Overall, patients with PSC have a three- to four-fold increased risk of all-cause mortality compared to the general population[1,18-20]. Across reported regions, the leading causes of death among patients with PSC are cholangiocarcinoma (CCA), liver failure, LT-related complications, and colorectal cancer[1,8,21-23]. In Asia, liver dysfunction is reported as the most common cause of death in patients with PSC (40%-70%), whereas in Europe and North America the plurality (40%-50%) of PSC-related deaths are due to cancer[16,17,24,25].

Variations in post-liver transplant survival

LT is the treatment of choice for patients with advanced PSC-related hepatobiliary disease. Current practice guidelines support referral for LT when patients develop a Model for End-stage Liver Disease score of 15 or greater, a Child-Pugh-Turcotte classification of C, or when LT may significantly improve quality of life, such as in the case of intractable pruritis[22,26-29]. However, data regarding time to LT are often difficult to compare between populations because: (1) Studies at referral centers generally have patients with more severe disease, and thus may be more likely to receive a LT (Berkson’s bias); and (2) Patients living in countries/regions with greater health care access may be more likely to receive LTs. For example, the increased availability of LT centers in Europe and North America has significantly altered clinical outcomes such that nearly 50% of patients with PSC treated in these countries receive LTs[30]. In contrast, only approximately 4%-12% of patients in Asian countries receive LTs[17,31]. A major reason for this is that certain countries, such as Japan, have significant shortages of brain death donors and thus rely heavily on living donor LTs[17].

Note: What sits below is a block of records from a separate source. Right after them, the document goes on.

@[simp] theorem State.modHart_powered (s : State) (h : HartKey) (f : Hart → Hart) : (s.modHart h f).powered = s.powered := rfl
@[simp] theorem State.modHart_now (s : State) (h : HartKey) (f : Hart → Hart) : (s.modHart h f).now = s.now := rfl
@[simp] theorem State.modHart_devTime (s : State) (h : HartKey) (f : Hart → Hart) : (s.modHart h f).devTime = s.devTime := rfl
@[simp] theorem State.modHart_phase (s : State) (h : HartKey) (f : Hart → Hart) : (s.modHart h f).phase = s.phase := rfl
@[simp] theorem State.modHart_todo (s : State) (h : HartKey) (f : Hart → Hart) : (s.modHart h f).todo = s.todo := rfl
@[simp] theorem State.modHart_cur (s : State) (h : HartKey) (f : Hart → Hart) : (s.modHart h f).cur = s.cur := rfl
@[simp] theorem State.modHart_ir (s : State) (h : HartKey) (f : Hart → Hart) : (s.modHart h f).ir = s.ir := rfl
@[simp] theorem State.modHart_inputs (s : State) (h : HartKey) (f : Hart → Hart) : (s.modHart h f).inputs = s.inputs := rfl
@[simp] theorem State.modHart_choice (s : State) (h : HartKey) (f : Hart → Hart) : (s.modHart h f).choice = s.choice := rfl
@[simp] theorem State.modHart_mem (s : State) (h : HartKey) (f : Hart → Hart) : (s.modHart h f).mem = s.mem := rfl
@[simp] theorem State.modHart_rows (s : State) (h : HartKey) (f : Hart → Hart) : (s.modHart h f).rows = s.rows := rfl
@[simp] theorem State.modHart_l1 (s : State) (h : HartKey) (f : Hart → Hart) : (s.modHart h f).l1 = s.l1 := rfl
@[simp] theorem State.modHart_flight (s : State) (h : HartKey) (f : Hart → Hart) : (s.modHart h f).flight = s.flight := rfl
@[simp] theorem State.modHart_poison (s : State) (h : HartKey) (f : Hart → Hart) : (s.modHart h f).poison = s.poison := rfl
@[simp] theorem State.modHart_rowPoison (s : State) (h : HartKey) (f : Hart → Hart) : (s.modHart h f).rowPoison = s.rowPoison := rfl
@[simp] theorem State.modHart_lineOwners (s : State) (h : HartKey) (f : Hart → Hart) : (s.modHart h f).lineOwners = s.lineOwners := rfl
@[simp] theorem State.modHart_rowOwners (s : State) (h : HartKey) (f : Hart → Hart) : (s.modHart h f).rowOwners = s.rowOwners := rfl
@[simp] theorem State.modHart_cache (s : State) (h : HartKey) (f : Hart → Hart) : (s.modHart h f).cache = s.cache := rfl
@[simp] theorem State.modHart_incoming (s : State) (h : HartKey) (f : Hart → Hart) : (s.modHart h f).incoming = s.incoming := rfl
@[simp] theorem State.modHart_reading (s : State) (h : HartKey) (f : Hart → Hart) : (s.modHart h f).reading = s.reading := rfl
@[simp] theorem State.modHart_keys (s : State) (h : HartKey) (f : Hart → Hart) : (s.modHart h f).keys = s.keys := rfl
@[simp] theorem State.modHart_lineKeys (s : State) (h : HartKey) (f : Hart → Hart) : (s.modHart h f).lineKeys = s.lineKeys := rfl
@[simp] theorem State.modHart_tlb (s : State) (h : HartKey) (f : Hart → Hart) : (s.modHart h f).tlb = s.tlb := rfl
@[simp] theorem State.modHart_clusters (s : State) (h : HartKey) (f : Hart → Hart) : (s.modHart h f).clusters = s.clusters := rfl
@[simp] theorem State.modHart_cores (s : State) (h : HartKey) (f : Hart → Hart) : (s.modHart h f).cores = s.cores := rfl
@[simp] theorem State.modHart_twins (s : State) (h : HartKey) (f : Hart → Hart) : (s.modHart h f).twins = s.twins := rfl
@[simp] theorem State.modHart_pairs (s : State) (h : HartKey) (f : Hart → Hart) : (s.modHart h f).pairs = s.pairs := rfl
@[simp] theorem State.modHart_launches (s : State) (h : HartKey) (f : Hart → Hart) : (s.modHart h f).launches = s.launches := rfl
@[simp] theorem State.modHart_nextLaunch (s : State) (h : HartKey) (f : Hart → Hart) : (s.modHart h f).nextLaunch = s.nextLaunch := rfl
@[simp] theorem State.modHart_contexts (s : State) (h : HartKey) (f : Hart → Hart) : (s.modHart h f).contexts = s.contexts := rfl
@[simp] theorem State.modHart_poolTable (s : State) (h : HartKey) (f : Hart → Hart) : (s.modHart h f).poolTable = s.poolTable := rfl
@[simp] theorem State.modHart_ctxStates (s : State) (h : HartKey) (f : Hart → Hart) : (s.modHart h f).ctxStates = s.ctxStates := rfl
@[simp] theorem State.modHart_queues (s : State) (h : HartKey) (f : Hart → Hart) : (s.modHart h f).queues = s.queues := rfl
@[simp] theorem State.modHart_spareQueues (s : State) (h : HartKey) (f : Hart → Hart) : (s.modHart h f).spareQueues = s.spareQueues := rfl
@[simp] theorem State.modHart_appends (s : State) (h : HartKey) (f : Hart → Hart) : (s.modHart h f).appends = s.appends := rfl
@[simp] theorem State.modHart_partitions (s : State) (h : HartKey) (f : Hart → Hart) : (s.modHart h f).partitions = s.partitions := rfl
@[simp] theorem State.modHart_colls (s : State) (h : HartKey) (f : Hart → Hart) : (s.modHart h f).colls = s.colls := rfl
@[simp] theorem State.modHart_page (s : State) (h : HartKey) (f : Hart → Hart) : (s.modHart h f).page = s.page := rfl
@[simp] theorem State.modHart_snapshot (s : State) (h : HartKey) (f : Hart → Hart) : (s.modHart h f).snapshot = s.snapshot := rfl
@[simp] theorem State.modHart_lastPtm (s : State) (h : HartKey) (f : Hart → Hart) : (s.modHart h f).lastPtm = s.lastPtm := rfl
@[simp] theorem State.modHart_ports (s : State) (h : HartKey) (f : Hart → Hart) : (s.modHart h f).ports = s.ports := rfl
@[simp] theorem State.modHart_linkIde (s : State) (h : HartKey) (f : Hart → Hart) : (s.modHart h f).linkIde = s.linkIde := rfl
@[simp] theorem State.modHart_selectiveIde (s : State) (h : HartKey) (f : Hart → Hart) : (s.modHart h f).selectiveIde = s.selectiveIde := rfl
@[simp] theorem State.modHart_frozenFns (s : State) (h : HartKey) (f : Hart → Hart) : (s.modHart h f).frozenFns = s.frozenFns := rfl
@[simp] theorem State.modHart_downLinks (s : State) (h : HartKey) (f : Hart → Hart) : (s.modHart h f).downLinks = s.downLinks := rfl
@[simp] theorem State.modHart_thermal (s : State) (h : HartKey) (f : Hart → Hart) : (s.modHart h f).thermal = s.thermal := rfl
@[simp] theorem State.modHart_powerCapped (s : State) (h : HartKey) (f : Hart → Hart) : (s.modHart h f).powerCapped = s.powerCapped := rfl
@[simp] theorem State.modHart_emergencySave (s : State) (h : HartKey) (f : Hart → Hart) : (s.modHart h f).emergencySave = s.emergencySave := rfl
@[simp] theorem State.modHart_measurements (s : State) (h : HartKey) (f : Hart → Hart) : (s.modHart h f).measurements = s.measurements := rfl
@[simp] theorem State.modHart_spdm (s : State) (h : HartKey) (f : Hart → Hart) : (s.modHart h f).spdm = s.spdm := rfl
@[simp] theorem State.modHart_hostAnswer (s : State) (h : HartKey) (f : Hart → Hart) : (s.modHart h f).hostAnswer = s.hostAnswer := rfl
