-- ==== Sys2Proof/Laws/Dispatch.lean ====
section
/-! SUPPORT. Every instruction word runs in the frame of R79. -/

namespace Sys2Proof.Machine

/-- The meaning of an instruction word, one that has an encoding, is a body in the frame of R79. -/
theorem exec_word (i : Instr) (h : (encodeNat i).isSome = true) :
    ∃ f : State → Flow, ∀ s, exec i s = .next (runWord i f s) := by
  cases i
  all_goals first | exact Bool.noConfusion (show false = true from h) | exact ⟨_, fun s => rfl⟩

end Sys2Proof.Machine
end

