-- ==== Sys2Proof/Laws/PerInstr.lean ====
section
/-! SUPPORT. What holds of the syntax of each instruction, one lemma for each: an encoding fits a word and leaves the bits of the
stall count clear; an event has none. -/

section

set_option Elab.async false

/-- What the encoder gives for an instruction is a word of 32 bits whose stall count is 0 (03 R72, R77). -/
def Sys2Proof.Laws.Encoding.Statement (i : Sys2Proof.Instr) : Prop :=
  ∀ n, Sys2Proof.encodeNat i = some n → n % 8 = 0 ∧ n < 4294967296

namespace Sys2Proof.Laws.Encoding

Various European and American studies have reported 1, 3, 5 and 10-year post-LT survival rates in the 70% to 90% range; however, post-LT survival in Asia appears lower with 5 and 10 year post-LT survival rates in the range of 55% to 75%[22,31-38]. Regional differences in post-LT survival may, in part, be due to overall greater clinical experience with LTs in Europe and North America or variations in patient selection criteria across regions. However, other factors may also play a role. Genetic differences, such as human leukocyte antigen profiles, have been associated with LT success rates, and the genetic underpinnings of PSC may help to explain some of the observed differences[32,39]. One North American study explored the risk of LT listing among patients with PSC and identified significantly different HLA associations among various ethnic groups. In particular, European Americans and Hispanics with PSC listed for LT had similar HLA profiles, but African Americans displayed a different HLA profile[40]. In addition, African Americans were more likely to have severe PSC-related disease than other ethnic groups in this study independent of socioeconomic factors, suggesting that genetics may contribute to PSC phenotype[40]. Unfortunately, linkage disequilibrium patterns, associations with HLA-DRB1, HLA-B, and other non-HLA genes as well as varying nomenclature and typing methodologies across regions over time currently preclude the clinical utility of PSC genotyping[41]. Of note, limited data on post-LT survival in pediatric patients with PSC are available; one North American study reported the 5-year LT- free survival among children with PSC to be 78%[42].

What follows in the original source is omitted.